WHAT YOU ARE ASKED TO DO>
Below are the records; copy each line in which "hlen" can be found.

Stored entries:

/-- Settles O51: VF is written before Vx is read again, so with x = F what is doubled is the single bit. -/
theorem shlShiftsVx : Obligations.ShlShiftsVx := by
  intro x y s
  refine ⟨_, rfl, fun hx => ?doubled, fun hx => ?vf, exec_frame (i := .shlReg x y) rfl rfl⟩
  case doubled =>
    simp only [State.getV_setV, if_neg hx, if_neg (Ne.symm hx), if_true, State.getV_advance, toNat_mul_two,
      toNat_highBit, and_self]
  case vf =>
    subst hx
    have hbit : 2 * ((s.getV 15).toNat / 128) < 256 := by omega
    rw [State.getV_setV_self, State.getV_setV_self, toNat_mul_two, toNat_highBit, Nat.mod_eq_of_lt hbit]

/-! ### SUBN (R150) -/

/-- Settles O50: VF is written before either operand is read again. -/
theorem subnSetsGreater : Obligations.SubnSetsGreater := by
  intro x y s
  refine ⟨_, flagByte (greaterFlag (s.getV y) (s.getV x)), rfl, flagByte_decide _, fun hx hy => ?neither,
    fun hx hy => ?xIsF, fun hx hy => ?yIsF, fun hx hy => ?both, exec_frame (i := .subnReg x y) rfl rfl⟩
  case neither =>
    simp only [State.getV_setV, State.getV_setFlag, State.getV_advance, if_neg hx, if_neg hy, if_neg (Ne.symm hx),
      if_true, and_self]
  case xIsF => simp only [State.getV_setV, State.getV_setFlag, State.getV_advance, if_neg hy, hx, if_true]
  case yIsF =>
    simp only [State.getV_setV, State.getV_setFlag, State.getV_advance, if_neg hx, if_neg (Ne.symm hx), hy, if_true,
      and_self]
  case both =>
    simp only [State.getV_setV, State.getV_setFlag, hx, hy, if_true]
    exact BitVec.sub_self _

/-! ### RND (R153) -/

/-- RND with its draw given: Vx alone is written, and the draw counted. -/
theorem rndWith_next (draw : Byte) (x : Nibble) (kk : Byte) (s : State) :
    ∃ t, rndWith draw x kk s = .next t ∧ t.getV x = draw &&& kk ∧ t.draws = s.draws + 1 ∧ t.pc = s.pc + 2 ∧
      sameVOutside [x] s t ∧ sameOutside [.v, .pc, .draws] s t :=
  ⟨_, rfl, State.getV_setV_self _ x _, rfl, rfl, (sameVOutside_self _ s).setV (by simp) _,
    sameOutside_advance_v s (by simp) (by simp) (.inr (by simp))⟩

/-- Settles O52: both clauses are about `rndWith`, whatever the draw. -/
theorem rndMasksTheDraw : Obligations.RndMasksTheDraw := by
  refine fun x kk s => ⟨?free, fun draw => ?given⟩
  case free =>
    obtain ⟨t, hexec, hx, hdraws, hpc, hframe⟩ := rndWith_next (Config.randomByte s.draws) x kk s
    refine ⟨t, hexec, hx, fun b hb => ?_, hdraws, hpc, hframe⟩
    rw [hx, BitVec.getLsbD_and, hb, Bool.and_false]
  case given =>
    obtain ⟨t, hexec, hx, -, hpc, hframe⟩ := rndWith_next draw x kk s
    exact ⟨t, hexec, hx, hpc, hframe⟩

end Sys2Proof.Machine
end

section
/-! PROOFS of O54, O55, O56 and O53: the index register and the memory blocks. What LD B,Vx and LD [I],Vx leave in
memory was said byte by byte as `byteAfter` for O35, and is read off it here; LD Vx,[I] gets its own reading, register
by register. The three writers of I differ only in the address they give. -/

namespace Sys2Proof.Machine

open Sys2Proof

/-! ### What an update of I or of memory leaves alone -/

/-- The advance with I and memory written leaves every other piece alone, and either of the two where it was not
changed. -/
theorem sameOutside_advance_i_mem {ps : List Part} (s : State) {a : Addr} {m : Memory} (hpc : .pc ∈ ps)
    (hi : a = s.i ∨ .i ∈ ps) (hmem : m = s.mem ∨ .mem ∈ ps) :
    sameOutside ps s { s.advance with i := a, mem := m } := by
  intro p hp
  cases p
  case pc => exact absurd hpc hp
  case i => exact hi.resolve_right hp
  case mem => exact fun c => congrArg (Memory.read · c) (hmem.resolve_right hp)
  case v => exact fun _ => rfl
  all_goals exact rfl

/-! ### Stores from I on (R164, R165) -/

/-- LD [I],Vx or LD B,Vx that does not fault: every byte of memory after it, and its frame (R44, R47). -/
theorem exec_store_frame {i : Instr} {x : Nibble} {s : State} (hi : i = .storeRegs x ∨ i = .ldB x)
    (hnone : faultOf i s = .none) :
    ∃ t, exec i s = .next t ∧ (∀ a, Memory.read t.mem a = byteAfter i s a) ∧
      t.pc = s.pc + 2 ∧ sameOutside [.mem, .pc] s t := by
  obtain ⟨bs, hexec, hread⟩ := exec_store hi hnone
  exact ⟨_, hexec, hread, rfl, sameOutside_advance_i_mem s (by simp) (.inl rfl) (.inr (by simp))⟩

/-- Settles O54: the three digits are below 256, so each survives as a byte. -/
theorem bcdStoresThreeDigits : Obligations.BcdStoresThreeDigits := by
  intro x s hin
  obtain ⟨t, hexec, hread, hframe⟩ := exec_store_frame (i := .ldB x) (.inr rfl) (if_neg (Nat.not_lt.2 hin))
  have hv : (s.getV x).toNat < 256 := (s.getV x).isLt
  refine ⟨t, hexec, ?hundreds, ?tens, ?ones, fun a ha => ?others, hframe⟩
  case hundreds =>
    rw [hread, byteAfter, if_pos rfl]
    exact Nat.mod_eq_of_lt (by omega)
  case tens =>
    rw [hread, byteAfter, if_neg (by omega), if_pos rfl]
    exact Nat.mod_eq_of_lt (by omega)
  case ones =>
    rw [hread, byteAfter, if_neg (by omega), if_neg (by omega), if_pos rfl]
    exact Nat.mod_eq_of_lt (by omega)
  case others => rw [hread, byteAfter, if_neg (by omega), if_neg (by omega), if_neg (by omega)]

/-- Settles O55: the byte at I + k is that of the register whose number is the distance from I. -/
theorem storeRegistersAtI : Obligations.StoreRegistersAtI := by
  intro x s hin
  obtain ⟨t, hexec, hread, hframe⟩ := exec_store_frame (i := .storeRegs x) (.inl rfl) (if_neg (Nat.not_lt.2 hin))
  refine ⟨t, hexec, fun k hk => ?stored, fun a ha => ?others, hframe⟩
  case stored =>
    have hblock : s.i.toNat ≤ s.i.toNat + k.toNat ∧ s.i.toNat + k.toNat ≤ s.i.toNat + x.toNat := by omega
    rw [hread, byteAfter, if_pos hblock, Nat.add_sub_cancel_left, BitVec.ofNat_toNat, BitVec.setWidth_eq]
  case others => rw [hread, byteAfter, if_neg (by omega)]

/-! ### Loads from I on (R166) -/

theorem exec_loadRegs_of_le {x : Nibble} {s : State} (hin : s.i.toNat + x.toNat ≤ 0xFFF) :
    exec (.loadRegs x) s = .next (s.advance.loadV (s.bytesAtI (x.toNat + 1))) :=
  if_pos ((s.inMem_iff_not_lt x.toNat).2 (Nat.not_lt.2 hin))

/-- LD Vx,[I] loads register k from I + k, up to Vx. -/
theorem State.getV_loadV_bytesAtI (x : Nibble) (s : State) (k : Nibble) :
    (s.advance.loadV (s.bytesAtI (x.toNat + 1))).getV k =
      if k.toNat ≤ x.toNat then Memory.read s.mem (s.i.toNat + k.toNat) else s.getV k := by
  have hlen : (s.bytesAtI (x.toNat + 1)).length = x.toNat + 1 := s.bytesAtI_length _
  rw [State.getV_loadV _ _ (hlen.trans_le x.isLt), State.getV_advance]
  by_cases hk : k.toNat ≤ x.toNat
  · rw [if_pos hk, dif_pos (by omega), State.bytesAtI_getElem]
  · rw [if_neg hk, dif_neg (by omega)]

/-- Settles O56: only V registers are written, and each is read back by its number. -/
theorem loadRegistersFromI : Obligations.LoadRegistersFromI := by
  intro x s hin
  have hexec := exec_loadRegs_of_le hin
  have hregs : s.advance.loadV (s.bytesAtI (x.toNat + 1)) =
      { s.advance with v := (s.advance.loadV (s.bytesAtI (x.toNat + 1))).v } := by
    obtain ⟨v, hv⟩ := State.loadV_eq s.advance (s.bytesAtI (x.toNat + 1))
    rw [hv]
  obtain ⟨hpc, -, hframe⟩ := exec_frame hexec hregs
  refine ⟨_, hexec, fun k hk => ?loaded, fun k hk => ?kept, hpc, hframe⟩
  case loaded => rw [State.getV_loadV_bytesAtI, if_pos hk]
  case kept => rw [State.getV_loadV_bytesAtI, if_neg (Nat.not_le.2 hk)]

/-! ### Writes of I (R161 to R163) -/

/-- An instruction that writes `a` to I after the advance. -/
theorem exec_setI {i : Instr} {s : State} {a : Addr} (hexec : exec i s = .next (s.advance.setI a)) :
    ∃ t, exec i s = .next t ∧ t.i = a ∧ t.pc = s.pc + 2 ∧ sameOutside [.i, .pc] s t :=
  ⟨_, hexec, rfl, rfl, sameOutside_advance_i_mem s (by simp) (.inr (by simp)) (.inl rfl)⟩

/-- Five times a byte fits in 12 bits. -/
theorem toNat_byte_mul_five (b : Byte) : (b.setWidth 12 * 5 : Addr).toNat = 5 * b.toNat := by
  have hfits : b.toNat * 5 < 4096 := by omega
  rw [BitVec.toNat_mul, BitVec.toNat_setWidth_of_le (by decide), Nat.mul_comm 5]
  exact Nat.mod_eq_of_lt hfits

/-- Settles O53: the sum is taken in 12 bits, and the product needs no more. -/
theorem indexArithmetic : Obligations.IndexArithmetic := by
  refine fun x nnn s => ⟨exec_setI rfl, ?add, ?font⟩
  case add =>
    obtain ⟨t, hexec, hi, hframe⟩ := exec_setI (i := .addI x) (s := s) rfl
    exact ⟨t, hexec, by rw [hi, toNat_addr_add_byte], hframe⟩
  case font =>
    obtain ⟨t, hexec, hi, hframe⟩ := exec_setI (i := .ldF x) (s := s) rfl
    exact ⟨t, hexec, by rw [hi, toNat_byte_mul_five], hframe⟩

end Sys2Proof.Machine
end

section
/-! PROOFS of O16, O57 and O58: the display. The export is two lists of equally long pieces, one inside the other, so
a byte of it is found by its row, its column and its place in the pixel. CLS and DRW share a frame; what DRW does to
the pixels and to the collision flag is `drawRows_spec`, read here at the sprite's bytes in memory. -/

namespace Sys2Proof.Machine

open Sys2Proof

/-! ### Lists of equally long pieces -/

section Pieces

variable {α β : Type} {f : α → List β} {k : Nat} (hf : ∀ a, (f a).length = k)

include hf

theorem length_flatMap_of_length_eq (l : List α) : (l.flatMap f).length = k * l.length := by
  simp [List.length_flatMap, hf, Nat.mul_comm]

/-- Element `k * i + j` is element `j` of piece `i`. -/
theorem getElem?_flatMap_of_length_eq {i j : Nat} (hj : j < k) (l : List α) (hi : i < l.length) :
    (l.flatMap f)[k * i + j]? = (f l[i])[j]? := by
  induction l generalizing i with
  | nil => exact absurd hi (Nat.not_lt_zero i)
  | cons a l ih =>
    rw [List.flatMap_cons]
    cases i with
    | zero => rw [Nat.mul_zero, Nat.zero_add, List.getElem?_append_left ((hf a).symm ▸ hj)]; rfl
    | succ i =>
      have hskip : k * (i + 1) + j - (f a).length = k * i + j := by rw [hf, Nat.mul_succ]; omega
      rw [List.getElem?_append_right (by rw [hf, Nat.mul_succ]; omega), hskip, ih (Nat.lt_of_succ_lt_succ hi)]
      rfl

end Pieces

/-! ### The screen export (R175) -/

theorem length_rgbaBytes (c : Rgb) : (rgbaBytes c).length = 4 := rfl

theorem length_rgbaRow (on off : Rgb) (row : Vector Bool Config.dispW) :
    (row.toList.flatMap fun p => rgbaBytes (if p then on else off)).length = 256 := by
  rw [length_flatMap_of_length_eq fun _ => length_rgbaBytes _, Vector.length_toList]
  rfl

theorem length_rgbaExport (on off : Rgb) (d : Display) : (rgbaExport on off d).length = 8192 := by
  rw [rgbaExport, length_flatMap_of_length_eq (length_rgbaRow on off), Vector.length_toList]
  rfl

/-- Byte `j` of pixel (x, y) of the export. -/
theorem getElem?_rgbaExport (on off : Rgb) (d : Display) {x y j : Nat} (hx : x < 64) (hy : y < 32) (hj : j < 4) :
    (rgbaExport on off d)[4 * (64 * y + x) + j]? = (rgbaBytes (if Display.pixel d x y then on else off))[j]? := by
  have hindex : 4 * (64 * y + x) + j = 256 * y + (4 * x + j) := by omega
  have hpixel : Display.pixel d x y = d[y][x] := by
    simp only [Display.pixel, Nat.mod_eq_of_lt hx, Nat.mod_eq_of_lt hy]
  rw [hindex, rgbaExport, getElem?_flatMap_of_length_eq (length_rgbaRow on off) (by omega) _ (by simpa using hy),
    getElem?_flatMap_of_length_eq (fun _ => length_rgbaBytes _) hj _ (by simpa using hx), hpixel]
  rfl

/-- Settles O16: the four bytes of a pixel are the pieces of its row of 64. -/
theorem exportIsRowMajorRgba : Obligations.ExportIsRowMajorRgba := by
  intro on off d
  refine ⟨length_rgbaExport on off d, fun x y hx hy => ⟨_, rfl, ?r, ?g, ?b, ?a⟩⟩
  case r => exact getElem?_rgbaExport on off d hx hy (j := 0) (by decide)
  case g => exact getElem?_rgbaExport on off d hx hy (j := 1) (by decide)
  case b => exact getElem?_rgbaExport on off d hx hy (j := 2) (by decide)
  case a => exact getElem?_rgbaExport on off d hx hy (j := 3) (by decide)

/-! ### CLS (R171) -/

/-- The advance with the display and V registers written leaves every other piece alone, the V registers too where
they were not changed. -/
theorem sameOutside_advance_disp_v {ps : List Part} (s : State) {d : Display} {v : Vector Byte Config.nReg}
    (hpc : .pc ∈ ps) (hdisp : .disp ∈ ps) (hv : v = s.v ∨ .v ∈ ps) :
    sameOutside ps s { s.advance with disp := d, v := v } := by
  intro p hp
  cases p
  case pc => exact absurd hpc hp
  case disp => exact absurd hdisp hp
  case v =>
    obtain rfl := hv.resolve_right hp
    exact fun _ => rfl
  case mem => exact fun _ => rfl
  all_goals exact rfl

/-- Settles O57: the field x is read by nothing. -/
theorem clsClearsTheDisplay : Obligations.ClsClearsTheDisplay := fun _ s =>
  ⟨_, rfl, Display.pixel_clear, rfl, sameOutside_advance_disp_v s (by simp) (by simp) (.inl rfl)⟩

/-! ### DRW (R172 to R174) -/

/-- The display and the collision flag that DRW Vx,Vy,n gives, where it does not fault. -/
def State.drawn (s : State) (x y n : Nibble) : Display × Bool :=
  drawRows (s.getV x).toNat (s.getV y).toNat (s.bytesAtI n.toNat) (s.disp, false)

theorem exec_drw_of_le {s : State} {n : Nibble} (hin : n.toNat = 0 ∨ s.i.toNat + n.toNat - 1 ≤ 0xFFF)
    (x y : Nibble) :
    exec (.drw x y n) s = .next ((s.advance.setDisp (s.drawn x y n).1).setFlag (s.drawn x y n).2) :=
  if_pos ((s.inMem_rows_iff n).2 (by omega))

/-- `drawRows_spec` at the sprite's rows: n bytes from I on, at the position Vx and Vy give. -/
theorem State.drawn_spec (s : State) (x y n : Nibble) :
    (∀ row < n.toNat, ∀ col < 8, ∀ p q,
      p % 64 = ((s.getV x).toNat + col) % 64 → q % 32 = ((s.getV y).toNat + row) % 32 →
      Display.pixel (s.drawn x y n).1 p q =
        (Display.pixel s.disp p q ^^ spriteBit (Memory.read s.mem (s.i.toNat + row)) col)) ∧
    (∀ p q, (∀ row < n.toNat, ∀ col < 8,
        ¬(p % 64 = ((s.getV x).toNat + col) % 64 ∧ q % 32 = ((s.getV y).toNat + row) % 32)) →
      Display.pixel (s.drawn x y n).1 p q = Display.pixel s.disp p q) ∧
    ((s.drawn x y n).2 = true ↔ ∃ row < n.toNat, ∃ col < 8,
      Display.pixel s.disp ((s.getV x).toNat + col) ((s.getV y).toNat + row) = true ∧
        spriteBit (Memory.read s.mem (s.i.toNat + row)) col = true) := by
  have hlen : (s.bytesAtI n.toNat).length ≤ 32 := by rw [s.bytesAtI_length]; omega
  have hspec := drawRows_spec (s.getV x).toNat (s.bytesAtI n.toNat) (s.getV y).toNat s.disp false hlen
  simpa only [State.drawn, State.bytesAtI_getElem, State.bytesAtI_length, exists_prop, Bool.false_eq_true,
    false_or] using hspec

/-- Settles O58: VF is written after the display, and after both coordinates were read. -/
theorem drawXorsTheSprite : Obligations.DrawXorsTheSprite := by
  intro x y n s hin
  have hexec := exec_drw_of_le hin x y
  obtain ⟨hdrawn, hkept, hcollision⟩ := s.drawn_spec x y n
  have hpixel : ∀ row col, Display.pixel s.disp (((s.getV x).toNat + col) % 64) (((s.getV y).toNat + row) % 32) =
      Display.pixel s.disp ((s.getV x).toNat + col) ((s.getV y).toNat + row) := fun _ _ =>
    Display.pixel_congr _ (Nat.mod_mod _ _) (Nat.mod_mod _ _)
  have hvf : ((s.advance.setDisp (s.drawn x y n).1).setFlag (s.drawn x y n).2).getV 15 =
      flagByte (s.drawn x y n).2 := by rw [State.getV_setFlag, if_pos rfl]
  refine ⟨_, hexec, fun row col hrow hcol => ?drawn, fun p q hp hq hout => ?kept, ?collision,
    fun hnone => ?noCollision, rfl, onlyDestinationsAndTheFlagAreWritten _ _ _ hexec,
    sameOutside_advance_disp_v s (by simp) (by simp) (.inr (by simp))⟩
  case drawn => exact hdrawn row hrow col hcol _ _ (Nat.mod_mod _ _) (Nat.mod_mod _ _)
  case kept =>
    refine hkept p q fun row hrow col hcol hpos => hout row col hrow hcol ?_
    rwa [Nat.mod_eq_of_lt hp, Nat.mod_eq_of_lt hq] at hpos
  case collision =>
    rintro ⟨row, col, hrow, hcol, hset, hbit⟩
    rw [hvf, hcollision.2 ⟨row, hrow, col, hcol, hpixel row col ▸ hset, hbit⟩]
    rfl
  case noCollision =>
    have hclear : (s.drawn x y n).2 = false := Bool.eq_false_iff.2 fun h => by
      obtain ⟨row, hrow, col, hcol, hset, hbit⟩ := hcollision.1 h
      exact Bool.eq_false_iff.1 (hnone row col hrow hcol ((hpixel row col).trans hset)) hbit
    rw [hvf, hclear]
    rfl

YOUR SOLUTION>
  have hlen : (s.bytesAtI (x.toNat + 1)).length = x.toNat + 1 := s.bytesAtI_length _
  rw [State.getV_loadV _ _ (hlen.trans_le x.isLt), State.getV_advance]
  have hlen : (s.bytesAtI n.toNat).length ≤ 32 := by rw [s.bytesAtI_length]; omega
  have hspec := drawRows_spec (s.getV x).toNat (s.bytesAtI n.toNat) (s.getV y).toNat s.disp false hlen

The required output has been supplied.